In their paper, Giles and Khabsa report that they estimated the number of scholarly documents available on the Web by studying the overlap in coverage of two major academic search engines: Google Scholar and Microsoft Academic Search. By scholarly documents, they refer to journal and conference papers, dissertations and master’s degree theses, books, technical reports and working papers. Google Scholar is a freely accessible Web search engine that indexes the full text of scholarly literature across an array of publishing formats and disciplines. Microsoft Academic Search is a free public search engine for academic papers and literature, developed by Microsoft Research for the purpose of algorithms research in object-level vertical search, data mining, entity linking and data visualization. Using statistical methods, Giles and Khabsa estimated that at least 114 million English-language scholarly documents are accessible on the Web, of which Google Scholar has nearly 100 million. They estimate that at least 27 million (24 percent) are freely available since they do not require a subscription or payment of any kind. The estimates are limited to English documents only.
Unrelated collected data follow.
-- ==== Sys2Proof/Machine/Flags.lean ====
section
/-! DEFINITION. The status words: STATUS, FPCTL, MARKCNT and MARKKIND as software reads them (R171, R173), what a
CSRW leaves in each register, and the width rules and conditions of the integer instructions (R205, R216). The
machine has no arithmetic flags: a test yields a value. -/

namespace Sys2Proof.Machine

def bitNat (b : Bool) : Nat := if b then 1 else 0

/-- STATUS (R173). -/
def Ctx.status (k : Ctx) (x : Nat) : Word :=
  BitVec.ofNat 64 (k.lexit.toNat * 2 ^ 12 + bitNat k.inh * 2 ^ 8 + bitNat k.strict * 16 + x % 4 * 4)

/-- FPCTL (R173). -/
def Ctx.fpctl (k : Ctx) : Word := BitVec.ofNat 64 (bitNat k.ftz * 16 + bitNat k.daz * 8 + k.rnd.toNat)

/-- MARKCNT and MARKKIND of a context: its stream's marks as its core has applied them; 0 for the background class
(R171, R173, R271). -/
def State.markcnt (s : State) (c : Nat) (k : Ctx) : Word :=
  let v := s.markView c k.stream.toNat
  v.sym ++ v.slot
def State.markkind (s : State) (c : Nat) (k : Ctx) : Word :=
  let v := s.markView c k.stream.toNat
  BitVec.ofNat 64 (bitNat v.kind * 2 ^ 16 + v.index.toNat)

/-- Cycles of core c during the first n acts of the machine (R17, R171; DESIGN CHOICE, log 7). -/
def cyclesUpTo (c : Nat) : Nat → Nat
  | 0 => 0
  | n + 1 => cyclesUpTo c n + Config.stepCycles c n

/-- CYCLE of a core: its cycles since its reset (R17, R171; DESIGN CHOICE, log 7). -/
def State.cycle (s : State) (c : Nat) : Word :=
  BitVec.ofNat 64 (cyclesUpTo c s.acts - cyclesUpTo c s.coresReset)

/-- FEAT0 of a core (R354; DESIGN CHOICE, log 6). -/
def State.featOf (s : State) (c : Nat) : Word := s.feat0.lookD c 0x3FF

/-- A control and status register as it stood when the block began (R171, R172). -/
def csrValue (s : State) (h : Here) (n : BitVec 12) : Word :=
  let k := h.ctx
  let v := n.toNat
  if v = 0x000 then k.status h.x
  else if v = 0x001 then BitVec.ofNat 64 k.cause.toNat
  else if v = 0x002 then k.epc
  else if v = 0x003 then k.tval
  else if v = 0x004 then k.tvec
  else if v = 0x008 then BitVec.ofNat 64 k.gen.toNat
  else if v = 0x009 then BitVec.ofNat 64 (k.alloc % 256)
  else if v = 0x00A then BitVec.ofNat 64 k.stream.toNat
  else if v = 0x00B then BitVec.ofNat 64 h.c
  else if v = 0x00C then BitVec.ofNat 64 (dieOf h.c)
  else if v = 0x010 then s.featOf h.c
  else if v = 0x020 then h.blk.cycle
  else if v = 0x021 then h.blk.markcnt
  else if v = 0x022 then h.blk.markkind
  else if v = 0x030 then k.fpctl
  else if v = 0x040 then k.seed0
  else if v = 0x041 then k.seed1
  else if 0x100 ≤ v && v ≤ 0x10F then k.scratch.lookD (v - 0x100) 0
  else 0

/-- What a CSRW leaves: RW registers and fields take the value, RO ones keep theirs, RND takes only a defined mode
(R171 to R173, R233). -/
def Ctx.csrWrite (k : Ctx) (n : BitVec 12) (w : Word) : Ctx :=
  let v := n.toNat
  if v = 0x001 then { k with cause := w.extractLsb' 0 8 }
  else if v = 0x002 then { k with epc := w }
  else if v = 0x003 then { k with tval := w }
  else if v = 0x004 then { k with tvec := w.extractLsb' 2 62 ++ (0 : BitVec 2) }
  else if v = 0x030 then
    { k with ftz := w.getLsbD 4, daz := w.getLsbD 3,
             rnd := if bitsOf w.toNat 0 3 ≤ 4 then w.extractLsb' 0 3 else k.rnd }
  else if 0x100 ≤ v && v ≤ 0x10F then { k with scratch := k.scratch.put (v - 0x100) w }
  else k

/-! ## Widths and conditions of the integer instructions (R205, R216) -/

/-- n: 32 in the form with W, 64 otherwise. -/
def widthOf (w : Bool) : Nat := if w then 32 else 64

/-- An integer operation of R205: `f n a b sa sb` gives res, which is taken mod 2^n and sign-extended. -/
def intOp (w : Bool) (f : Nat → Nat → Nat → Int → Int → Int) (a b : Word) : Word :=
  let n := widthOf w
  let ua := a.toNat % 2 ^ n
  let ub := b.toNat % 2 ^ n
  wordOf (signedOf (modPow (f n ua ub (signedOf ua n) (signedOf ub n)) n) n)

/-- A test of R216: 1 when its condition holds, 0 otherwise, in both widths. -/
def testOp (w : Bool) (f : Nat → Nat → Int → Int → Bool) (a b : Word) : Word :=
  let n := widthOf w
  let ua := a.toNat % 2 ^ n
  let ub := b.toNat % 2 ^ n
  if f ua ub (signedOf ua n) (signedOf ub n) then 1 else 0

end Sys2Proof.Machine
end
Giles’ and Khabsa’s study, Giles said, is the “first to use statistical, rigorous techniques in doing these estimations.” The researchers conducted their study using capture-recapture methods, which were pioneered in ecology and derive their name from censuses of wildlife in which several animals are captured, marked, released and subject to recapture. The technique examines the degree of overlap between two or more methods of ascertainment and uses a simple formula to estimate the total size of the population. Since their study was not longitudinal, Giles said, he and Khabsa plan to do another capture in the future to verify their results.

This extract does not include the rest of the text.